Nor is it generally appreciated in the industry that the adoption of what is now regarded as a most obvious proposition—the high-economy incandescent lamp—was the result of that characteristic foresight which there has been occasion to mention frequently in the course of this narrative, together with the courage and "horse-sense" which have always been displayed by the inventor in his persistent pushing out with far-reaching ideas, in the face of pessimistic opinions. As is well known, the lamps of the first ten or twelve years of incandescent lighting were of low economy, but had long life. Edison's study of the subject had led him to the conviction that the greatest growth of the electric-lighting industry would be favored by a lamp taking less current, but having shorter, though commercially economical life; and after gradually making improvements along this line he developed, finally, a type of high-economy lamp which would introduce a most radical change in existing conditions, and lead ultimately to highly advantageous results. His start on this lamp, and an expressed desire to have it manufactured for regular use, filled even some of his business associates with dismay, for they could see nothing but disaster ahead in forcing such a lamp on the market. His persistence and profound conviction of the ultimate results were so strong and his arguments so sound, however, that the campaign was entered upon. Although it took two or three years to convince the public of the correctness of his views, the idea gradually took strong root, and has now become an integral principle of the business.
In this connection it may be noted that with remarkable prescience Edison saw the coming of the modern lamps of to-day, which, by reason of their small consumption of energy to produce a given candle-power, have dismayed central-station managers. A few years ago a consumption of 3.1 watts per candle-power might safely be assumed as an excellent average, and many stations fixed their rates and business on such a basis. The results on income when the consumption, as in the new metallic-filament lamps, drops to 1.25 watts per candle can readily be imagined.

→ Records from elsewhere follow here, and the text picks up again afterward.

/-! Hold. -/

theorem Kept.nextPhase {s : State} (h : Kept cmds s) (n : Nat) (p : Nat) (step : Nat) (at_ : Nat) :
    Kept cmds (State.nextPhase s n p step at_) := by
  unfold State.nextPhase
  try dsimp only
  repeat' first
    | with_reducible assumption
    | with_reducible apply Kept.modComp
    | with_reducible apply Kept.setObjC

theorem Kept.closePhaseNow {s : State} (h : Kept cmds s) (n : Nat) (p : Nat) :
    Kept cmds (State.closePhaseNow s n p) := by
  unfold State.closePhaseNow
  try dsimp only
  repeat' first
    | with_reducible assumption
    | with_reducible apply Kept.tickFresh
    | with_reducible apply Kept.nextPhase

theorem Kept.enterHeld {s : State} (h : Kept cmds s) (n : Nat) :
    Kept cmds (State.enterHeld s n) := by
  unfold State.enterHeld
  try dsimp only
  repeat' first
    | with_reducible apply Kept.setCState
    | with_reducible apply Kept.closePhaseNow
    | (with_reducible apply Kept.raw; first | with_reducible assumption | with_reducible apply Kept.setCState | with_reducible apply Kept.closePhaseNow)

theorem Kept.holdComp {s : State} (h : Kept cmds s) (n : Nat) (code : Nat) :
    Kept cmds (State.holdComp s n code) := by
  unfold State.holdComp
  try dsimp only
  repeat' first
    | with_reducible assumption
    | with_reducible apply Kept.setObjC
    | with_reducible apply Kept.enterHeld
    | split

theorem Kept.integEvent {s : State} (h : Kept cmds s) (n : Nat) (code : Nat) (range : Nat) (page : Nat) (d1 : Nat) :
    Kept cmds (State.integEvent s n code range page d1) := by
  unfold State.integEvent
  try dsimp only
  repeat' first
    | with_reducible assumption
    | with_reducible apply Kept.setObjC
    | with_reducible apply Kept.fault
    | with_reducible apply Kept.faultFirst
    | split

theorem Kept.tierEvent {s : State} (h : Kept cmds s) (n : Nat) (code : Nat) (obj : Nat) (page : Nat) :
    Kept cmds (State.tierEvent s n code obj page) := by
  unfold State.tierEvent
  try dsimp only
  repeat' first
    | with_reducible assumption
    | with_reducible apply Kept.setObjC
    | with_reducible apply Kept.fault
    | with_reducible apply Kept.faultFirst
    | split

theorem Kept.quotaBlocked {s : State} (h : Kept cmds s) (n : Nat) (obj : Nat) (page : Nat) :
    Kept cmds (State.quotaBlocked s n obj page) := by
  unfold State.quotaBlocked
  try dsimp only
  repeat' first
    | with_reducible assumption
    | with_reducible apply Kept.incC
    | with_reducible apply Kept.tierEvent

end Sys2Proof.Machine
end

Edison has insisted that central stations are selling light and not current; and he points to the predicament now confronting them as truth of his assertion that when selling light they share in all the benefits of improvement, but that when they sell current the consumer gets all those benefits without division. The dilemma is encountered by central stations in a bewildered way, as a novel and unexpected experience; but Edison foresaw the situation and warned against it long ago. It is one of the greatest gifts of statesmanship to see new social problems years before they arise and solve them in advance. It is one of the greatest attributes of invention to foresee and meet its own problems in exactly the same way.